Yudkowsky is very happy to answer difficult questions, more so than most public figures.
The Lightcone team are generally very transparent, answering specific internal questions
If you publish a bad pieces and share them with millions of people, I don’t really feel obliged to talk or listen to other things you write until you correct the inaccurate piece. I don’t think any other community would and I think it’s a bad use of our time to extend this absurd level of charity.
People are free to tell me the wired article wasn’t inaccurate or lazy, but scanning it, it looks that way.
Here are quote I could find in 15 minutes from your first article that leave the reader with an inaccurate impression. I have not read this new article.
“Elon Musk has said that EA is close to what he believes”—has Musk acted on these supposed beliefs or is this just guilt by association?
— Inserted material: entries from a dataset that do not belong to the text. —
/-! ### emit -/

@[simp] theorem emit_config (a : Action) (s : State) :
    (emit a s).config = s.config := rfl
@[simp] theorem emit_resp (a : Action) (s : State) :
    (emit a s).resp = s.resp := rfl
@[simp] theorem emit_state (a : Action) (s : State) :
    (emit a s).state = s.state := rfl
@[simp] theorem emit_alloc (a : Action) (s : State) :
    (emit a s).alloc = s.alloc := rfl
@[simp] theorem emit_periph (a : Action) (s : State) :
    (emit a s).periph = s.periph := rfl
@[simp] theorem emit_fResize (a : Action) (s : State) :
    (emit a s).fResize = s.fResize := rfl
@[simp] theorem emit_fNobuf (a : Action) (s : State) :
    (emit a s).fNobuf = s.fNobuf := rfl
@[simp] theorem emit_bufreq (a : Action) (s : State) :
    (emit a s).bufreq = s.bufreq := rfl
@[simp] theorem emit_numSamples (a : Action) (s : State) :
    (emit a s).numSamples = s.numSamples := rfl
@[simp] theorem emit_startMs (a : Action) (s : State) :
    (emit a s).startMs = s.startMs := rfl
@[simp] theorem emit_resultStatus (a : Action) (s : State) :
    (emit a s).resultStatus = s.resultStatus := rfl
@[simp] theorem emit_resultCause (a : Action) (s : State) :
    (emit a s).resultCause = s.resultCause := rfl
@[simp] theorem emit_resultSeq (a : Action) (s : State) :
    (emit a s).resultSeq = s.resultSeq := rfl
@[simp] theorem emit_resultCount (a : Action) (s : State) :
    (emit a s).resultCount = s.resultCount := rfl
@[simp] theorem emit_resultDistUm (a : Action) (s : State) :
    (emit a s).resultDistUm = s.resultDistUm := rfl
@[simp] theorem emit_pinTrig (a : Action) (s : State) :
    (emit a s).pinTrig = s.pinTrig := rfl
@[simp] theorem emit_pinEcho (a : Action) (s : State) :
    (emit a s).pinEcho = s.pinEcho := rfl
@[simp] theorem emit_pinAux1 (a : Action) (s : State) :
    (emit a s).pinAux1 = s.pinAux1 := rfl
@[simp] theorem emit_pinAux2 (a : Action) (s : State) :
    (emit a s).pinAux2 = s.pinAux2 := rfl
@[simp] theorem emit_rangeMm (a : Action) (s : State) :
    (emit a s).rangeMm = s.rangeMm := rfl
@[simp] theorem emit_intervalMs (a : Action) (s : State) :
    (emit a s).intervalMs = s.intervalMs := rfl
@[simp] theorem emit_cbEn (a : Action) (s : State) :
    (emit a s).cbEn = s.cbEn := rfl
@[simp] theorem emit_rx (a : Action) (s : State) :
    (emit a s).rx = s.rx := rfl
@[simp] theorem emit_tx (a : Action) (s : State) :
    (emit a s).tx = s.tx := rfl
@[simp] theorem emit_out (a : Action) (s : State) :
    (emit a s).out = s.out ++ [a] := rfl
@[simp] theorem emit_pinMode (a : Action) (s : State) :
    (emit a s).pinMode = modesAfter s.config.numPins a s.pinMode := rfl
@[simp] theorem emit_pinLevel (a : Action) (s : State) :
    (emit a s).pinLevel = levelsAfter s.config.numPins a s.pinLevel := rfl
@[simp] theorem emit_draws (a : Action) (s : State) :
    (emit a s).draws = s.draws := rfl
@[simp] theorem emit_agenda (a : Action) (s : State) :
    (emit a s).agenda = s.agenda := rfl
@[simp] theorem emit_busData (a : Action) (s : State) :
    (emit a s).busData = s.busData := rfl
@[simp] theorem emit_freeIx (a : Action) (s : State) :
    (emit a s).freeIx = s.freeIx := rfl

/-! ### setState -/

@[simp] theorem setState_config (st : SeqState) (s : State) :
    (setState st s).config = s.config := rfl
@[simp] theorem setState_resp (st : SeqState) (s : State) :
    (setState st s).resp = s.resp := rfl
@[simp] theorem setState_state (st : SeqState) (s : State) :
    (setState st s).state = st := rfl
@[simp] theorem setState_alloc (st : SeqState) (s : State) :
    (setState st s).alloc = s.alloc := rfl
@[simp] theorem setState_periph (st : SeqState) (s : State) :
    (setState st s).periph = s.periph := rfl
@[simp] theorem setState_fResize (st : SeqState) (s : State) :
    (setState st s).fResize = s.fResize := rfl
@[simp] theorem setState_fNobuf (st : SeqState) (s : State) :
    (setState st s).fNobuf = s.fNobuf := rfl
@[simp] theorem setState_bufreq (st : SeqState) (s : State) :
    (setState st s).bufreq = s.bufreq := rfl
@[simp] theorem setState_numSamples (st : SeqState) (s : State) :
    (setState st s).numSamples = s.numSamples := rfl
@[simp] theorem setState_startMs (st : SeqState) (s : State) :
    (setState st s).startMs = s.startMs := rfl
@[simp] theorem setState_resultStatus (st : SeqState) (s : State) :
    (setState st s).resultStatus = s.resultStatus := rfl
@[simp] theorem setState_resultCause (st : SeqState) (s : State) :
    (setState st s).resultCause = s.resultCause := rfl
@[simp] theorem setState_resultSeq (st : SeqState) (s : State) :
    (setState st s).resultSeq = s.resultSeq := rfl
@[simp] theorem setState_resultCount (st : SeqState) (s : State) :
    (setState st s).resultCount = s.resultCount := rfl
@[simp] theorem setState_resultDistUm (st : SeqState) (s : State) :
    (setState st s).resultDistUm = s.resultDistUm := rfl
@[simp] theorem setState_pinTrig (st : SeqState) (s : State) :
    (setState st s).pinTrig = s.pinTrig := rfl
@[simp] theorem setState_pinEcho (st : SeqState) (s : State) :
    (setState st s).pinEcho = s.pinEcho := rfl
@[simp] theorem setState_pinAux1 (st : SeqState) (s : State) :
    (setState st s).pinAux1 = s.pinAux1 := rfl
@[simp] theorem setState_pinAux2 (st : SeqState) (s : State) :
    (setState st s).pinAux2 = s.pinAux2 := rfl
@[simp] theorem setState_rangeMm (st : SeqState) (s : State) :
    (setState st s).rangeMm = s.rangeMm := rfl
@[simp] theorem setState_intervalMs (st : SeqState) (s : State) :
    (setState st s).intervalMs = s.intervalMs := rfl
@[simp] theorem setState_cbEn (st : SeqState) (s : State) :
    (setState st s).cbEn = s.cbEn := rfl
@[simp] theorem setState_rx (st : SeqState) (s : State) :
    (setState st s).rx = s.rx := rfl
@[simp] theorem setState_tx (st : SeqState) (s : State) :
    (setState st s).tx = s.tx := rfl
@[simp] theorem setState_out (st : SeqState) (s : State) :
    (setState st s).out = s.out := rfl
@[simp] theorem setState_pinMode (st : SeqState) (s : State) :
    (setState st s).pinMode = s.pinMode := rfl
@[simp] theorem setState_pinLevel (st : SeqState) (s : State) :
    (setState st s).pinLevel = s.pinLevel := rfl
@[simp] theorem setState_draws (st : SeqState) (s : State) :
    (setState st s).draws = s.draws := rfl
@[simp] theorem setState_agenda (st : SeqState) (s : State) :
    (setState st s).agenda = s.agenda := rfl
@[simp] theorem setState_busData (st : SeqState) (s : State) :
    (setState st s).busData = s.busData := rfl
@[simp] theorem setState_freeIx (st : SeqState) (s : State) :
    (setState st s).freeIx = s.freeIx := rfl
“comparable to what it’s estimated the Saudis spent over decades to spread Islamic fundamentalism around the world”—I can find many things that cost $46 but I note that you chose a terrorist ideology
“”Insecticide-treated bed nets can prevent malaria, but they’re also great for catching fish. In 2016, The New York Times reported that overfishing with the nets was threatening fragile food supplies across Africa.” ”—my sense is that this is widely debunked. As a result of your article it was shared by Marc Adreessen. As you yourself note we should count harms as well as benefits. I could this as a harm to what I am confident is an effective way to stop malaria.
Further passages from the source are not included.